Output exactly the lines below, starting with the line that has "name, told apart" and going on through the line that has "PRT_CTL | PRT_STATUS", both included, and no other lines.

Stored items:
------------------------
theorem State.resetException_get_kept {s : State} {c : ResetCause} {cell : Nat} (h : (c.losesMemory && lostCell s.bus.mcr cell) = false) :
    Memory.get (s.resetException c).lost.blank (s.resetException c).mem cell = Memory.get s.lost.blank s.mem cell := by
  have hb : (s.resetException c).lost.blank cell = s.lost.blank cell := Losses.blank_afterReset s.lost s.bus.mcr c cell h
  cases hc : c.losesMemory with
  | true =>
    have hm : (s.resetException c).mem = s.mem.filter fun x => !lostCell s.bus.mcr x.1 := if_pos hc
    rw [hc, Bool.true_and] at h
    rw [hm]
    exact Memory.get_filter_kept (keep := fun x => !lostCell s.bus.mcr x) s.mem (by simp [h]) hb
  | false =>
    have hm : (s.resetException c).mem = s.mem := if_neg (by simp [hc])
    have hl : (s.resetException c).lost = s.lost := if_neg (by simp [hc])
    rw [hm, hl]

/-! ### Registers -/

/-- The fields of the MCR after reset; MEM3BusSize is the width that the boot pins select (10_state R72, 70 R584). -/
theorem resetMcr_fields (v : Variant) :
    (resetMcr v.bootWidth).extractLsb' 8 24 = 0xFFFFFF ∧ (resetMcr v.bootWidth).extractLsb' 0 6 = 0x3F ∧
    (resetMcr v.bootWidth).extractLsb' 6 2 = (match v with
      | .e1_32xs .w8 => 3#2 | .e1_32xs .w16 => 2#2 | .e1_32xs .w32 => 0#2 | .e1_16xs true => 3#2 | .e1_16xs false => 2#2) := by
  cases v with
  | e1_32xs boot => cases boot <;> decide
  | e1_16xs bootb => cases bootb <;> decide

theorem fcrAfterReset_eq (fcr : Word) (c : ResetCause) : fcrAfterReset fcr c = if c = .clockDown then fcr else 0xFFFFFFFF := by
  cases c <;> rfl

/-- Settles O10, value by value of the reset state. -/
theorem resetState : Obligations.ResetState :=
  ⟨rfl, rfl, rfl, rfl, rfl, rfl, rfl, rfl, rfl, rfl, rfl, by decide, by decide, rfl, rfl, rfl, rfl, rfl, rfl, rfl, rfl, rfl⟩

/-- Settles O11: the registers by what the reset writes in them, by cause where the cause decides; memory by the cells that it loses. -/
theorem resetOfAnyState : Obligations.ResetOfAnyState := by
  refine ⟨fun s hr => if_pos hr, fun s c => ?_⟩
  obtain ⟨hhigh, hlow, hwidth⟩ := resetMcr_fields s.platform.variant
  refine ⟨rfl, rfl, rfl, rfl, rfl, rfl, rfl, rfl, rfl, hhigh, hlow, hwidth, fcrAfterReset_eq s.fcr c, ?_, ?_, rfl, rfl, ?_,
    rfl, rfl, rfl, rfl, rfl, rfl, rfl, rfl, fun cell => ⟨fun hc hl => ?_, fun hk => ?_⟩⟩
  · rintro rfl; rfl
  · intro hc
    cases c with
    | watchdog => exact absurd rfl hc
    | pin | clockDown => exact ⟨(by decide : (0x0C000000 : Word).extractLsb' 26 3 = 3), (by decide : (0x0C000000 : Word).extractLsb' 16 8 = 0)⟩
  · intro hc
    cases c with
    | clockDown => exact absurd rfl hc
    | pin | watchdog => exact ⟨rfl, rfl, rfl⟩
  · exact State.resetException_get_lost ((losesMemory_iff c).mpr hc) ((lostCell_iff s.bus.mcr cell).mpr hl)
  · refine State.resetException_get_kept (Bool.and_eq_false_iff.mpr (hk.imp (fun hc => ?_) fun hl => ?_))
    · rw [hc]; rfl
    · exact Bool.eq_false_iff.mpr fun hc => hl ((lostCell_iff s.bus.mcr cell).mp hc)
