/-- The register names of Tables 22.6 and 22.7 (R408). The eight banked SIL_WINDOW registers share one name, told apart
by their index. -/
inductive RegName where
  | FT_COUNT | FT_STATUS | FT_WB_CTL | FT_WB_BASE_FTU | FT_WB_BASE_NUM | FT_WB_NUM
  | FT_PPS_CTL | FT_PPS_CAPTURE | FT_OVERRUN | FT_COAST | PRT_CTL | PRT_STATUS
  | PRT_PEER_ID | PRT_PEER_SERIAL | PRT_PEER_DEVICE | PRT_QUAL_RESULT | PRT_FEC_COUNT | PRT_EVENTS
  | XBR_WAITS | XBR_HDR_ERR | XBR_INFLIGHT | EDG_CTL | EDG_SWAP_AT | EDG_DROPS
  | EDG_E2E | MGR_ROLE | MGR_MAP | MGR_ROUTE | MGR_PLAN | MGR_NBR
  | MGR_FAILURES | TWN_STATUS | TWN_HEARTBEAT | TWN_SYNC | TWN_REVERT | TWN_AGENT
  | TWN_EVENTS | TWN_PORT_STATUS | QUE_CFG | QUE_RING_BASE | QUE_CQ_BASE | QUE_INDEX
  | QUE_CQ_INDEX | QUE_DOORBELL | QUE_CTX_SEL | QUE_CTX_STATUS | QUE_DROPS | ACD_SLOTS
  | ACD_EVENTS | ACD_CHECK | ACD_SLICE_SEL | ACD_SLOWEST | ACD_LATE_HIST | SKP_GROUP_SEL
  | SKP_GROUP_STATUS | SKP_EVENTS | HWK_CORE_STATUS | HWK_CORE_COUNTS | HWK_WING_STATUS | HWK_REPORTS
  | HWK_BQ_SEL | HWK_BQ_STATUS | HWK_BQ_START | HWK_LOAD_RESULT | HWK_LOAD_AMOUNT | HBM_STACK_SEL
  | HBM_STACK_STATUS | HBM_ECC | HBM_RETIRE | HBM_POOL | HBM_ACCESS_ERR | ATL_CH_SEL
  | ATL_CH_STATUS | ATL_EVENTS | ATS_CH_LOCK | ATS_CH_DESC | ATS_CH_CTL | ATS_CH_STATUS
  | ATS_CQ_BASE | ATS_CQ_INDEX | SEC_STATUS | SEC_DEVICE_ID | SEC_XMSS_INDEX | SEC_XMSS_RESERVED
  | SEC_SEL | SEC_MEASURE | SEC_SLICE_STATUS | SEC_SEAL_EVENTS | CTL_SEM | CTL_EPOCHS
  | MBX_DATA | MBX_STATUS | MBX_ACK | MBX_LOCK | DB_IN | DB_IN_MASK
  | DB_OUT | DB_OUT_MASK | ANT_CTL | ANT_STATUS | ANT_COUNTS | INS_CTL
  | INS_STATUS | INS_IMAGE | INS_FT_SEED | INS_TEST | INS_PORTS | INS_LIFE
  | INS_FAST | RST_CAUSE | RST_COUNTS | RST_ESC_LIMITS | RST_ESC_COUNT | PWR_STATUS
  | PWR_MEASURE | AON_CMP_CTL | AON_CMP_VALUE | AON_CMP_EVENTS | SPR_STATUS | SPR_MAP_SEL
  | SPR_MAP | SPR_FREE | SPR_EVENTS | SIL_STATUS | SIL_CFG | SIL_COUNTS
  | SIL_CURSOR | SIL_WINDOW | CHR_CTL | CHR_STATUS | CHR_FREEZE_FTU | CHR_ARM
  | CHR_HALF | WST_STATUS | WST_TEST
deriving DecidableEq, Repr

/-- The resets and power states of Table 22.2. -/
inductive Survives where
  | warm | compute | context | port | role | doze | sleep | deep
deriving DecidableEq, Repr

/-- The place of a register in the list of Tables 22.6 and 22.7: the low eight bits of its key in the register file. -/
def RegName.code (r : RegName) : Nat := r.ctorIdx

/-- The value of a register after POR, by register and index (Tables 22.6 and 22.7). A register whose POR value the
spec takes from Cocoon, from a strap or from a measurement reads 0 until the stage or event that writes it
(log entry 3). -/
def RegName.por (r : RegName) (i : Nat) : Word :=
  match r with
  | .AON_CMP_CTL => if i = 4 then 0x31 else if i = 5 then 0x33 else 0
  | .AON_CMP_VALUE => if i = 4 then 1600 else if i = 5 then 40000 else 0
  | .ATS_CH_LOCK => if 12 ≤ i then 3 else 0
  | .FT_STATUS => 0xFFFFFF00
  | .FT_WB_CTL => 0x2
  | .PRT_CTL => 0x640000
  | .TWN_REVERT => 0x1E848
  | .ACD_SLOTS => 0x1000000
  | .HWK_CORE_STATUS => 0xFF800
  | .HWK_WING_STATUS => 0x600000
  | .HBM_RETIRE => 0x400000
  | .ANT_CTL => 0x1
  | .INS_STATUS => 0x11
  | .RST_ESC_LIMITS => 0x12c0c0f02005040
  | .SIL_CFG => 0x8000000000000
  | _ => 0

/-- The survival set of a register: the column "Kept across" (R408). Parts of a register that survive more are handled
by the reset that spares them. -/
def RegName.kept (r : RegName) : List Survives :=
  match r with
  | .FT_COUNT | .RST_COUNTS | .AON_CMP_CTL | .AON_CMP_VALUE | .AON_CMP_EVENTS => [.warm, .compute, .context, .port, .role, .doze, .sleep, .deep]
  | .FT_STATUS | .FT_WB_CTL | .FT_WB_BASE_FTU | .FT_WB_BASE_NUM | .FT_WB_NUM
  | .FT_PPS_CTL | .FT_PPS_CAPTURE | .FT_OVERRUN | .FT_COAST => [.compute, .context, .port, .role]
  | .PRT_STATUS | .PRT_PEER_ID | .PRT_PEER_SERIAL | .PRT_PEER_DEVICE | .PRT_QUAL_RESULT
  | .PRT_FEC_COUNT | .TWN_PORT_STATUS => [.compute, .context, .role, .doze]
  | .XBR_INFLIGHT | .ACD_SLOTS | .ACD_SLOWEST | .ACD_LATE_HIST | .HWK_CORE_STATUS
  | .HWK_WING_STATUS | .HWK_BQ_STATUS | .HWK_BQ_START | .ATL_CH_STATUS => [.context, .port, .role, .doze]
  | .MGR_ROLE | .MGR_ROUTE | .MGR_PLAN | .MGR_NBR | .MGR_FAILURES
  | .TWN_STATUS | .TWN_HEARTBEAT | .TWN_SYNC | .TWN_REVERT => [.compute, .context, .port, .doze]
  | .QUE_DOORBELL | .ATS_CH_CTL | .PWR_MEASURE | .CHR_CTL => []
  | .HBM_RETIRE | .INS_FAST => [.warm, .compute, .context, .port, .role, .doze]
  | .RST_CAUSE => [.context, .port, .doze]
  | .SIL_STATUS => [.warm, .compute, .context, .port, .role, .doze, .sleep]
  | _ => [.compute, .context, .port, .role, .doze]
------------------------
## Solution for this exercise
/-- The register names of Tables 22.6 and 22.7 (R408). The eight banked SIL_WINDOW registers share one name, told apart
by their index. -/
inductive RegName where
  | FT_COUNT | FT_STATUS | FT_WB_CTL | FT_WB_BASE_FTU | FT_WB_BASE_NUM | FT_WB_NUM
  | FT_PPS_CTL | FT_PPS_CAPTURE | FT_OVERRUN | FT_COAST | PRT_CTL | PRT_STATUS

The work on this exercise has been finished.